TIM rechaça franquia de dados em internet fixa

SÃO PAULO, 15 ABR (ANSA) - O presidente da TIM Brasil, Rodrigo Abreu, afirmou nesta sexta-feira (15) que a operadora não está implantando limites de navegação no seu serviço de internet banda larga fixa, o "TIM Live".   

A declaração foi dada durante o evento de lançamento do novo logo da empresa, realizado em São Paulo (SP). "Nós temos uma operação que acabou virando referência em banda larga fixa no Brasil. Apesar de pequena, já passou dos 300 mil usuários, e não estamos mudando as regras do jogo. Não estamos colocando limites na banda larga fixa", disse o executivo.   

Algumas das principais operadoras de internet residencial do país - Vivo, GVT, Oi, NET e Claro - começaram a impor um teto mensal de uso nos seus planos, assim como já ocorre nos serviços para dispositivos móveis. A medida irritou usuários, motivando a criação do Movimento Internet sem Limites, cuja página no Facebook já tem mais de 370 mil curtidas.   

Com restrições no consumo de dados, as pessoas terão de contratar pacotes mais caros para acessar livremente conteúdos em streaming, como Netflix e Spotify, por exemplo. O "TIM Live" é um serviço restrito a São Paulo e Rio de Janeiro e conta com cinco planos que vão de 35 Mb/s a 1 Gb/s de velocidade, nenhum deles com franquia de dados.   

Nova marca - A TIM apresentou nesta sexta seu novo logo no Brasil, o mesmo que foi adotado pela sua controladora, a Telecom Italia, em janeiro deste ano. O desenho inclui um ícone vermelho representando um "T" sobre um fundo azul e as três letras do nome da empresa escritas em branco.   

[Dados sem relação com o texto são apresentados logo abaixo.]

/-- SHLI and SHL (42_bitwise.md R185, R193). -/
theorem computes_shl (hi : exec i s = shift .shl r n s) (hn : n.toNat < 64) :
    computes i r (s.reg r <<< n.toNat)
      (carriedFlags (decide ((s.reg r <<< n.toNat).toNat < (s.reg r).toNat)) (s.reg r <<< n.toNat) s.flags) s :=
  computes_of_exec_eq_shift hi (allows_iff.mpr ⟨hn, by simp⟩) (shiftLeft_eq _ _)

/-- SHRI and SHR: the result is never above the operand, which the heuristic asks for (42_bitwise.md R186, R194). -/
theorem computes_shr (hi : exec i s = shift .shr r n s) (hn : n.toNat < 64) :
    computes i r (s.reg r >>> n.toNat) (carriedFlags false (s.reg r >>> n.toNat) s.flags) s := by
  have hle : (s.reg r >>> n.toNat).toNat ≤ (s.reg r).toNat := by
    rw [BitVec.toNat_ushiftRight]
    exact Nat.shiftRight_le _ _
  have hcarry : carryOf .above false (s.reg r) (s.reg r >>> n.toNat) = false := carryOf_above_of_le hle
  exact hcarry ▸ computes_of_exec_eq_shift hi (allows_iff.mpr ⟨hn, by simp⟩) (shiftRight_eq _ _)

/-- RORI and ROR (42_bitwise.md R187, R195). -/
theorem computes_ror (hi : exec i s = shift .ror r n s) (hpos : 1 ≤ n.toNat) (hn : n.toNat < 64) :
    computes i r ((s.reg r).rotateRight n.toNat)
      (carriedFlags (decide (((s.reg r).rotateRight n.toNat).toNat > (s.reg r).toNat))
        ((s.reg r).rotateRight n.toNat) s.flags) s :=
  computes_of_exec_eq_shift hi (allows_of_pos_of_lt hpos hn) (compute_ror hn)

/-- ROLI and ROL (42_bitwise.md R188, R196). -/
theorem computes_rol (hi : exec i s = shift .rol r n s) (hpos : 1 ≤ n.toNat) (hn : n.toNat < 64) :
    computes i r ((s.reg r).rotateLeft n.toNat)
      (carriedFlags (decide (((s.reg r).rotateLeft n.toNat).toNat < (s.reg r).toNat))
        ((s.reg r).rotateLeft n.toNat) s.flags) s :=
  computes_of_exec_eq_shift hi (allows_of_pos_of_lt hpos hn) (compute_rol hn)

/-- Every kind faults on an amount of 64 or more (42_bitwise.md R180). -/
theorem faultsUnchanged_of_amount_ge (hi : exec i s = shift op r n s) (hn : 64 ≤ n.toNat) :
    faultsUnchanged i (.undefinedShift n) s :=
  faultsUnchanged_of_exec_eq_shift hi (allows_eq_false_of_ge hn)

/-- A rotate faults on the amount 0 too (42_bitwise.md R180). -/
theorem faultsUnchanged_rotate (hop : op ∈ [.ror, .rol]) (hi : exec i s = shift op r n s)
    (hn : n = 0 ∨ 64 ≤ n.toNat) : faultsUnchanged i (.undefinedShift n) s :=
  faultsUnchanged_of_exec_eq_shift hi (rotate_allows_eq_false hop hn)

end Instructions

/-! ### The obligations about bitwise instructions -/

/-- Settles O35: each of the eight is `logic` with its result. -/
theorem logicWritesZeroAndNegative : Obligations.LogicWritesZeroAndNegative := by
  intro s r q b
  exact ⟨computes_of_exec_eq_logic rfl, computes_of_exec_eq_logic rfl, computes_of_exec_eq_logic rfl,
    computes_of_exec_eq_logic rfl, computes_of_exec_eq_logic rfl, computes_of_exec_eq_logic rfl,
    computes_of_exec_eq_logic rfl, computes_of_exec_eq_logic rfl⟩

/-- Settles O36: shifts allow every amount below 64, and the product and quotient by 2^n are the library's shifts. -/
theorem shiftsBelow64 : Obligations.ShiftsBelow64 := by
  intro s r q n
  exact ⟨fun hn => ⟨computes_shl rfl hn, computes_shr rfl hn⟩, fun hq => ⟨computes_shl rfl hq, computes_shr rfl hq⟩⟩

/-- Settles O37: rotates allow the amounts from 1 to 63, and the two shifts joined are the library's rotates. -/
theorem rotatesFrom1To63 : Obligations.RotatesFrom1To63 := by
  intro s r q n
  exact ⟨fun hpos hn => ⟨computes_ror rfl hpos hn, computes_rol rfl hpos hn⟩,
    fun hpos hq => ⟨computes_ror rfl hpos hq, computes_rol rfl hpos hq⟩⟩

/-- Settles O38: the amount is checked before anything is written. -/
theorem shiftAmountOutOfRangeFaults : Obligations.ShiftAmountOutOfRangeFaults := by
  intro s r q n
  have hror : ShiftOp.ror ∈ [ShiftOp.ror, ShiftOp.rol] := by decide
  have hrol : ShiftOp.rol ∈ [ShiftOp.ror, ShiftOp.rol] := by decide
  exact ⟨fun hn => ⟨faultsUnchanged_of_amount_ge rfl hn, faultsUnchanged_of_amount_ge rfl hn⟩,
    fun hn => ⟨faultsUnchanged_rotate hror rfl hn, faultsUnchanged_rotate hrol rfl hn⟩,
    fun hq => ⟨faultsUnchanged_of_amount_ge rfl hq, faultsUnchanged_of_amount_ge rfl hq⟩,
    fun hq => ⟨faultsUnchanged_rotate hror rfl hq, faultsUnchanged_rotate hrol rfl hq⟩⟩

end Sys2Proof.Proofs

/-! Compare: an instruction compares its register with a second value, so what a comparison leaves behind is said once,
for the register and the immediate form alike (43_compare.md). -/

namespace Sys2Proof.Proofs

open Sys2Proof Sys2Proof.Machine

theorem onlyFlags_set (s : State) (f : Flags) : onlyFlags f s (s.setFlags f) :=
  ⟨fun _ _ => rfl, rfl, ⟨rfl, rfl, rfl, rfl, rfl⟩, fun _ _ => rfl⟩

/-- What a compare instruction does with its two values (43_compare.md R200, R201). -/
theorem onlyFlags_of_exec_eq_compareWords {i : Instr} {a b : Word} {s : State} (hi : exec i s = compareWords a b s) :
    ∃ t, exec i s = .next t ∧ onlyFlags (carriedFlags (decide ((a - b).toNat > a.toNat)) (a - b) s.flags) s t :=
  ⟨_, hi.trans (compareWords_eq a b s), onlyFlags_set s _⟩

/-- Settles O39: both forms compare two words, and the heuristic on the difference of two words is the borrow. -/
theorem compareSetsThreeFlags : Obligations.CompareSetsThreeFlags := by
  intro s r q b
  exact ⟨onlyFlags_of_exec_eq_compareWords rfl, onlyFlags_of_exec_eq_compareWords rfl, toNat_sub_gt_iff_borrow _ b⟩

end Sys2Proof.Proofs

/-! Control flow: a jump writes IP, a branch pushes it first, RET pops it; what one push and one pop leave behind is
said once, for every instruction that makes one and writes a register after it (44_control_flow.md,
45_stack_call.md R240, R241). -/

namespace Sys2Proof.Proofs

open Sys2Proof Sys2Proof.Machine

/-! ### One word pushed, one word popped -/

section OneWord

variable {s t : State} {l : Loc} {rs qs : List Reg} {r : Reg} {v : Word}

/-- Writing a register that may differ keeps the others as before. -/
theorem sameRegsBut_setReg (h : sameRegsBut rs s t) (hr : r ∈ qs) (hsub : rs ⊆ qs) (w : Word) :
    sameRegsBut qs s (t.setReg r w) := by
  intro q hq
  have hne : q ≠ r := fun e => hq (e ▸ hr)
  rw [State.reg_setReg_of_ne t w hne]
  exact h q fun hmem => hq (hsub hmem)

No lançamento de sua nova estratégia, a operadora trouxe a São Paulo cinco pessoas consideradas inovadoras por motivos diferentes: o israelense Uri Levine, criador do aplicativo Waze; o empreendedor carioca Anderson França, fundador da Universidade da Correria; o especialista em gestão pública dinamarquês Jonas Kroustrup (via streaming); o jornalista britânico Glenn Greenwald, que revelou o escândalo de espionagem da Agência de Segurança Nacional (NSA) dos Estados Unidos; e a professora paraibana Jonilda Ferreira, campeã de formação de alunos medalhistas na Olimpíada Brasileira de Matemática das Escolas Públicas (Obmep).   

Segundo Abreu, o objetivo do novo posicionamento é desenvolver planos e ofertas "simplificados" e tornar a TIM a companhia de serviços de comunicação e informação "mais querida" do Brasil.   

"Os usuários amam os celulares, mas odeiam as operadoras. Nós queremos mudar isso", explicou o presidente, que falou também no nascimento "de uma nova empresa".   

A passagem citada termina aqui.